FRESNO, Calif. (KFSN) -- When it comes to gardening, not everyone has a yard to grow fruits and vegetables.
"I live in a low-income apartment, we don't have any space to grow," says Lue Lee. "This is our only chance to grow."
Lee tends to his veggies at the Al Radka Community Garden in Fresno a few times a week.
He says Hmong families depended on farming for survival in Laos and Thailand.
"It's pretty much you farm or you don't get food," he said. "You starve."
But here, he grows his own vegetables to avoid harmful pesticides, save money and have fresh and healthy food.
"Right now, everything is so high," he said. "Before, it was like $1 a bundle. Maybe now, it's like $3 or $4 a bundle."
Around the corner from Lee, Steiner Cha and his mother pay the city $35 a year to use the community garden to grow Asian herbs not easily found at grocery stores.
"She'll come and pick vegetables that she needs so that she doesn't have to go to the store to buy them because sometimes, vegetables get expensive," Cha said.

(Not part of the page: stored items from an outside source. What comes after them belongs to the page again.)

/-- The `ClrVal` of a code (R356). -/
def ClrVal.ofCode (x : BitVec 2) : Option ClrVal :=
  match x.toNat with
  | 0 => some .zero
  | 1 => some .pinf
  | 2 => some .ninf
  | _ => none

/-- The code of a `DrainCv` (R359). -/
def DrainCv.code : DrainCv → BitVec 2
  | .f32 => 0#2
  | .bf16 => 1#2
  | .f16 => 2#2

/-- The `DrainCv` of a code (R359). -/
def DrainCv.ofCode (x : BitVec 2) : Option DrainCv :=
  match x.toNat with
  | 0 => some .f32
  | 1 => some .bf16
  | 2 => some .f16
  | _ => none

/-- The register field of an optional source: zero when absent. -/
def optSrc (x : Option Src) : RegNo :=
  match x with
  | some s => s.r
  | none => 0#10

/-- The policy bit of an optional source. -/
def optPol (x : Option Src) : BitVec 1 :=
  match x with
  | some s => polBit s
  | none => 0#1

/-- The A field of AWAIT (R286). -/
def AwaitForm.reg : AwaitForm → RegNo
  | .one a | .pair a => a.r
  | .all => 0#10

/-- The policy field of AWAIT. -/
def AwaitForm.polField : AwaitForm → BitVec 3
  | .one a | .pair a => polBit a ++ 0#2
  | .all => 0#3

/-- The modifier of AWAIT. -/
def AwaitForm.code : AwaitForm → BitVec 6
  | .one _ => 0#6
  | .pair _ => 1#6
  | .all => 2#6

/-- Decode of the assigned opcodes 0x001 to 0x013 (R116 to R136). -/
def decodeControl (op : Nat) (w : Code) : Decoded :=
  match op with
  | 0x001 =>
    let f := FmtA.ofWord w
    chk (f.d == 0#10 && f.a == 0#10 && f.b == 0#10 && f.c == 0#10) .field <|
    chk (f.pol.extractLsb' 2 1 == 0#1 && f.pol.extractLsb' 1 1 == 0#1 && f.pol.extractLsb' 0 1 == 0#1) .policy <|
    chk (f.m.extractLsb' 0 6 == 0#6) .modifier <|
    chk (f.g == 0#4 && f.neg == 0#1) .guard <|
    .ok (.nop)
  | 0x007 =>
    let f := FmtA.ofWord w
    chk (f.d == 0#10 && f.a == 0#10 && f.b == 0#10 && f.c == 0#10) .field <|
    chk (f.pol.extractLsb' 2 1 == 0#1 && f.pol.extractLsb' 1 1 == 0#1 && f.pol.extractLsb' 0 1 == 0#1) .policy <|
    chk (f.m.extractLsb' 0 6 == 0#6) .modifier <|
    chk (f.g == 0#4 && f.neg == 0#1) .guard <|
    .ok (.join)
  | 0x008 =>
    let f := FmtA.ofWord w
    chk (f.d == 0#10 && f.a == 0#10 && f.b == 0#10 && f.c == 0#10) .field <|
    chk (f.pol.extractLsb' 2 1 == 0#1 && f.pol.extractLsb' 1 1 == 0#1 && f.pol.extractLsb' 0 1 == 0#1) .policy <|
    chk (f.m.extractLsb' 0 6 == 0#6) .modifier <|
    chk (f.g == 0#4 && f.neg == 0#1) .guard <|
    .ok (.regang)
  | 0x00B =>
    let f := FmtA.ofWord w
    chk (f.d == 0#10 && f.a == 0#10 && f.b == 0#10 && f.c == 0#10) .field <|
    chk (f.pol.extractLsb' 2 1 == 0#1 && f.pol.extractLsb' 1 1 == 0#1 && f.pol.extractLsb' 0 1 == 0#1) .policy <|
    chk (f.m.extractLsb' 0 6 == 0#6) .modifier <|
    chk (guardOf f.g f.neg).wf .guard <|
    .ok (.exit (guardOf f.g f.neg))
  | 0x00D =>
    let f := FmtA.ofWord w
    chk (f.d == 0#10 && f.a == 0#10 && f.b == 0#10 && f.c == 0#10) .field <|
    chk (f.pol.extractLsb' 2 1 == 0#1 && f.pol.extractLsb' 1 1 == 0#1 && f.pol.extractLsb' 0 1 == 0#1) .policy <|
    chk (f.m.extractLsb' 0 6 == 0#6) .modifier <|
    chk (guardOf f.g f.neg).wf .guard <|
    .ok (.yield (guardOf f.g f.neg))
  | 0x00F =>
    let f := FmtA.ofWord w
    chk (f.d == 0#10 && f.a == 0#10 && f.b == 0#10 && f.c == 0#10) .field <|
    chk (f.pol.extractLsb' 2 1 == 0#1 && f.pol.extractLsb' 1 1 == 0#1 && f.pol.extractLsb' 0 1 == 0#1) .policy <|
    chk (f.m.extractLsb' 0 6 == 0#6) .modifier <|
    chk (f.g == 0#4 && f.neg == 0#1) .guard <|
    .ok (.tret)
  | 0x010 =>
    let f := FmtA.ofWord w
    chk (f.d == 0#10 && f.b == 0#10 && f.c == 0#10) .field <|
    chk (f.pol.extractLsb' 1 1 == 0#1 && f.pol.extractLsb' 0 1 == 0#1) .policy <|
    chk (f.m.extractLsb' 0 6 == 0#6) .modifier <|
    chk (guardOf f.g f.neg).wf .guard <|
    .ok (.spawn (srcOf f.a (f.pol.extractLsb' 2 1)) (guardOf f.g f.neg))
  | 0x011 =>
    let f := FmtA.ofWord w
    chk (f.d == 0#10 && f.a == 0#10 && f.b == 0#10 && f.c == 0#10) .field <|
    chk (f.pol.extractLsb' 2 1 == 0#1 && f.pol.extractLsb' 1 1 == 0#1 && f.pol.extractLsb' 0 1 == 0#1) .policy <|
    chk (f.m.extractLsb' 0 6 == 0#6) .modifier <|
    chk (guardOf f.g f.neg).wf .guard <|
    .ok (.ltrig (guardOf f.g f.neg))
  | 0x002 =>
    let f := FmtB.ofWord w
    chk (f.a == 0#10) .field <|
    chk (f.pol == 0#3) .policy <|
    chk (f.m == 0#6) .modifier <|
    chk (guardOf f.g f.neg).wf .guard <|
    .ok (.bra f.tgt (guardOf f.g f.neg))
  | 0x003 =>
    let f := FmtB.ofWord w
    chk (f.tgt == 0#30) .field <|
    chk (f.pol.extractLsb' 0 2 == 0#2) .policy <|
    chk (f.m == 0#6) .modifier <|
    chk (guardOf f.g f.neg).wf .guard <|
    .ok (.brx (srcOf f.a (f.pol.extractLsb' 2 1)) (guardOf f.g f.neg))
  | 0x004 =>
    let f := FmtB.ofWord w
    chk (f.pol == 0#3) .policy <|
    chk (f.m == 0#6) .modifier <|
    chk (guardOf f.g f.neg).wf .guard <|
    .ok (.call f.a f.tgt (guardOf f.g f.neg))
  | 0x005 =>
    let f := FmtB.ofWord w
    chk (f.tgt.extractLsb' 0 20 == 0#20) .field <|
    chk (f.pol.extractLsb' 0 2 == 0#2) .policy <|
    chk (f.m == 0#6) .modifier <|
    chk (guardOf f.g f.neg).wf .guard <|
    .ok (.callx (f.tgt.extractLsb' 20 10) (srcOf f.a (f.pol.extractLsb' 2 1)) (guardOf f.g f.neg))
  | 0x006 =>
    let f := FmtB.ofWord w
    chk (f.tgt == 0#30) .field <|
    chk (f.pol.extractLsb' 0 2 == 0#2) .policy <|
    chk (f.m == 0#6) .modifier <|
    chk (guardOf f.g f.neg).wf .guard <|
    .ok (.ret (srcOf f.a (f.pol.extractLsb' 2 1)) (guardOf f.g f.neg))
  | 0x009 =>
    let f := FmtB.ofWord w
    chk (f.pol.extractLsb' 0 2 == 0#2) .policy <|
    chk (f.m.extractLsb' 2 4 == 0#4) .modifier <|
    chk (f.g == 0#4 && f.neg == 0#1) .guard <|
    .ok (.loop (f.m.extractLsb' 0 2) (srcOf f.a (f.pol.extractLsb' 2 1)) f.tgt)
  | 0x00A =>
    let f := FmtB.ofWord w
    chk (f.a == 0#10) .field <|
    chk (f.pol == 0#3) .policy <|
    chk (f.m.extractLsb' 2 4 == 0#4) .modifier <|
    chk (f.g == 0#4 && f.neg == 0#1) .guard <|
    .ok (.endlp (f.m.extractLsb' 0 2) f.tgt)
  | 0x00C =>
    let f := FmtB.ofWord w
    chk (f.pol.extractLsb' 0 2 == 0#2) .policy <|
    chk (f.m.extractLsb' 1 5 == 0#5) .modifier <|
    chk ((f.m.extractLsb' 0 1 == 1#1) || (f.a == 0#10 && f.pol.extractLsb' 2 1 == 0#1)) .field <|
    chk (f.g == 0#4 && f.neg == 0#1) .guard <|
    .ok (.exitS f.tgt (if (f.m.extractLsb' 0 1 == 1#1) then some (srcOf f.a (f.pol.extractLsb' 2 1)) else none))
  | 0x00E =>
    let f := FmtI.ofWord w
    chk (f.d == 0#10 && f.a == 0#10) .field <|
    chk (f.pol == 0#1) .policy <|
    chk (f.m == 0#8) .modifier <|
    chk (guardOf f.g f.neg).wf .guard <|
    .ok (.trap f.imm (guardOf f.g f.neg))
  | 0x012 =>
    let f := FmtI.ofWord w
    chk (f.a == 0#10 && f.imm.extractLsb' 12 8 == 0#8) .field <|
    chk (f.pol == 0#1) .policy <|
    chk (f.m == 0#8) .modifier <|
    chk (guardOf f.g f.neg).wf .guard <|
    .ok (.csrr f.d (f.imm.extractLsb' 0 12) (guardOf f.g f.neg))
  | 0x013 =>
    let f := FmtI.ofWord w
    chk (f.d == 0#10 && f.imm.extractLsb' 12 8 == 0#8) .field <|
    chk (f.m == 0#8) .modifier <|
    chk (guardOf f.g f.neg).wf .guard <|
    .ok (.csrw (f.imm.extractLsb' 0 12) (srcOf f.a f.pol) (guardOf f.g f.neg))
  | _ => .ok (.unassignedOpcode w)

For people who do live near a grocery store, a UC Merced study finds they can't afford it.
"Hunger is a hidden epidemic right here in Central California," says Central California Food Bank Co-CEO Kym Dildine. "One in four adults and one in three kids don't know where the next meal is coming from."
Another complication: the cost of food, in general, is up 4.6 percent from a year ago.
That means this year's Thanksgiving dinner could be the most expensive in the history of the holiday.
Several factors are to blame: supply chain problems, labor shortages, bad weather and inflation.